In 1778 Doak settled in Tennessee in Sullivan County and was ordained a Presbyterian minister. Moving to the Holston valley in Tennessee, Doak assumed the Presbytery's charge to serve the congregation of the Fork Church, now known as New Bethel Presbyterian Church.

In 1780, Doak relocated from Sullivan County to Washington County, near present-day Limestone, Tennessee, where he founded Salem Presbyterian Church, built a home, and constructed a school. This school was recognized by the North Carolina General Assembly in 1783 and renamed to Martin Academy in honor of Governor Alexander Martin. Martin Academy expanded in 1795 as Washington College. Doak served as president of Washington College (1795-1818) before turning it over to his oldest son, John Whitfield Doak. Esther Doak had died in 1807, and in 1818 he moved with his second wife, Margaretta Houston McEwen, to Tusculum Academy (later Tusculum College) and taught there with his son Samuel W. Doak until his death on December 12, 1830. He is buried at Salem Church.

He would regularly preach to settlers at the Big Spring at Greeneville, Tennessee in present-day Greene County. Later in 1783, Mt. Bethel Presbyterian Church (now First Presbyterian Church) was formed with Hezekiah Balch being the first settled minister.

Doak was awarded a Doctor of Divinity degree for his tireless efforts at promoting Presbyterianism and education. He was generally known as "the Presbyterian Bishop."

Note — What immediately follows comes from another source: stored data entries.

-- ==== Sys2Proof/Machine/Ops.lean ====
section
/-! DEFINITION. The named operations every command is built from: sequences and integers (00_scope.md R7 to R13, R18), the
buffers (R14), the symbol table (R16), and the way a command ends (R15, 60_exceptions.md R313). -/

namespace Sys2Proof.Machine

/-! ### Integers and sequences -/

/-- `UBits(v, w)` (R10): the `w` low bits of `v`, most significant first. -/
def uBits (v : Nat) : Nat → BitSeq
  | 0 => []
  | w + 1 => v.testBit w :: uBits v w

/-- `UVal(bs)` (R10): the value of a bit sequence, most significant bit first. -/
def uVal (bs : BitSeq) : Nat := bs.foldl (fun acc b => 2 * acc + b.toNat) 0

/-- `clog2(x)` (R11): 0 for `x <= 1`, else the least `k` with `2^k >= x`. -/
def clog2 (x : Nat) : Nat := if x ≤ 1 then 0 else Nat.log2 (x - 1) + 1

/-- The threshold table `LNT[k] = ceil(e^k)` of R12, for k = 0..22. -/
def lnThresholds : List Nat :=
  [1, 3, 8, 21, 55, 149, 404, 1097, 2981, 8104, 22027, 59875, 162755, 442414, 1202605, 3269018,
   8886111, 24154953, 65659970, 178482301, 485165196, 1318815735, 3584912847]

/-- `FloorLn(n)` (R12): the greatest `k` in 0..22 with `n >= LNT[k]`. -/
def floorLn (n : Nat) : Nat := (lnThresholds.takeWhile (fun t => decide (t ≤ n))).length - 1

/-- `ICbrt(n)` (R13): the greatest `w` with `w^3 <= n`. -/
def iCbrt (n : Nat) : Nat := Nat.findGreatest (fun w => w ^ 3 ≤ n) n

/-- `StableSortDesc(ws)` (R18): the indices 0..n-1 by weight, greatest first, equal weights in ascending index order. -/
def stableSortDesc (ws : List Nat) : List Nat :=
  (List.range ws.length).insertionSort (fun i j => ws.getD j 0 ≤ ws.getD i 0)

/-- The first `k` groups of `w` bits of a stream, in order. -/
def bitGroups (w : Nat) : Nat → BitSeq → List BitSeq
  | 0, _ => []
  | k + 1, bs => bs.take w :: bitGroups w k (bs.drop w)

/-- The bytes of a text as bits, 8 per byte, most significant first (R137, R175). -/
def textBits (t : Text) : BitSeq := t.flatMap (fun c => uBits c.toNat 8)

/-- An array of `m` entries whose first ones are `l` and whose others are `d`. -/
def fillVec {α : Type} (m : Nat) (d : α) (l : List α) : Vector α m :=
  ⟨((l ++ List.replicate m d).take m).toArray, by simp⟩

/-- An array whose first `k` entries are those of `new` and whose others stay as in `old` (R111's partial copies). -/
def copyFirst {α : Type} {m : Nat} (k : Nat) (new old : Vector α m) : Vector α m :=
  ⟨(new.toList.take k ++ old.toList.drop k).toArray, by simp; omega⟩

/-! ### Buffers (R14) -/

/-- `BS[b]`. -/
def Memory.getBs (m : Memory) (b : BufIdx) : BitSeq := m.bs.getD b.toNat []

/-- `BS[b] <- v`. -/
def Memory.setBs (m : Memory) (b : BufIdx) (v : BitSeq) : Memory := { m with bs := m.bs.set b.toNat v }

/-- `TX[t]`. -/
def Memory.getTx (m : Memory) (t : BufIdx) : Text := m.tx.getD t.toNat []

/-- `TX[t] <- v`. -/
def Memory.setTx (m : Memory) (t : BufIdx) (v : Text) : Memory := { m with tx := m.tx.set t.toNat v }

/-- Replace a bit-stream buffer of the state. -/
def State.putBs (s : State) (b : BufIdx) (v : BitSeq) : State := { s with mem := s.mem.setBs b v }

/-- Replace a text buffer of the state. -/
def State.putTx (s : State) (t : BufIdx) (v : Text) : State := { s with mem := s.mem.setTx t v }

/-- Append bits to a bit-stream buffer, refused whole when it does not fit (R61, R67). -/
def appendBits (a : BufIdx) (bits : BitSeq) (s : State) : Except Err State :=
  if s.cap.bcap < (s.mem.getBs a).length + bits.length then .error .bsFull
  else .ok (s.putBs a (s.mem.getBs a ++ bits))

/-- An encoder's commit (R170): its output replaces BS[a], when it fits. -/
def storeBits (a : BufIdx) (out : BitSeq) (s : State) : Except Err State :=
  if s.cap.bcap < out.length then .error .bsFull else .ok (s.putBs a out)

/-- A decoder's append of one symbol to its output, with `room` bytes left (R171): CAPACITY(TX_FULL) when none is left,
else the symbol before whatever the rest of the decode gives. -/
def emitSym (room : Nat) (c : Byte) (rest : Nat → Except Err Text) : Except Err Text :=
  match room with
  | 0 => .error .txFull
  | r + 1 =>
    match rest r with
    | .ok out => .ok (c :: out)
    | .error e => .error e

/-- A decoder's commit (R171): its output replaces TX[t], or its error stands. -/
def storeText (t : BufIdx) (out : Except Err Text) (s : State) : Except Err State :=
  match out with
  | .ok x => .ok (s.putTx t x)
  | .error e => .error e

/-! ### The symbol table (R16, R32) -/

/-- `n = ST_N`. -/
def Table.size (t : Table) : Nat := t.n.toNat

/-- `S = ST_SUM`. -/
def Table.total (t : Table) : Nat := t.sum.toNat

/-- ST_SYM[0..ST_N-1]. -/
def Table.syms (t : Table) : List Byte := t.sym.toList.take t.size

/-- ST_W[0..ST_N-1], as naturals. -/
def Table.weights (t : Table) : List Nat := (t.w.toList.take t.size).map BitVec.toNat

/-- `ST_SYM[i]`. -/
def Table.symAt (t : Table) (i : Nat) : Byte := t.syms.getD i 0

/-- `ST_W[i]`. -/
def Table.weightAt (t : Table) (i : Nat) : Nat := t.weights.getD i 0

/-- `IndexOf(c)` (R16): the least index below ST_N that holds the symbol. -/
def Table.indexOf (t : Table) (c : Byte) : Option Nat := t.syms.findIdx? (fun x => x == c)

/-- The lookup of a whole message (R173): the indices in message order, none when a symbol is absent. -/
def Table.lookupAll (t : Table) : Text → Option (List Nat)
  | [] => some []
  | c :: cs =>
    match t.indexOf c, t.lookupAll cs with
    | some i, some is => some (i :: is)
    | _, _ => none

end Sys2Proof.Machine
end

After becoming convinced of the iniquity of slavery, he freed his own slaves in 1818. Afterwards, for the rest of his life, Doak advocated immediate abolition. He was referred to as being "the apostle of learning and religion in the West."

==Legacy==
Three schools in Greene County are named for Samuel Doak:
- Doak Elementary School, located less than a mile away from his two-story home
- Chuckey-Doak Middle School, estimated at a mile away
- Chuckey-Doak High School, directly behind the middle school
The Doak House Museum is a non-profit, educational institution, established as a museum in 1975.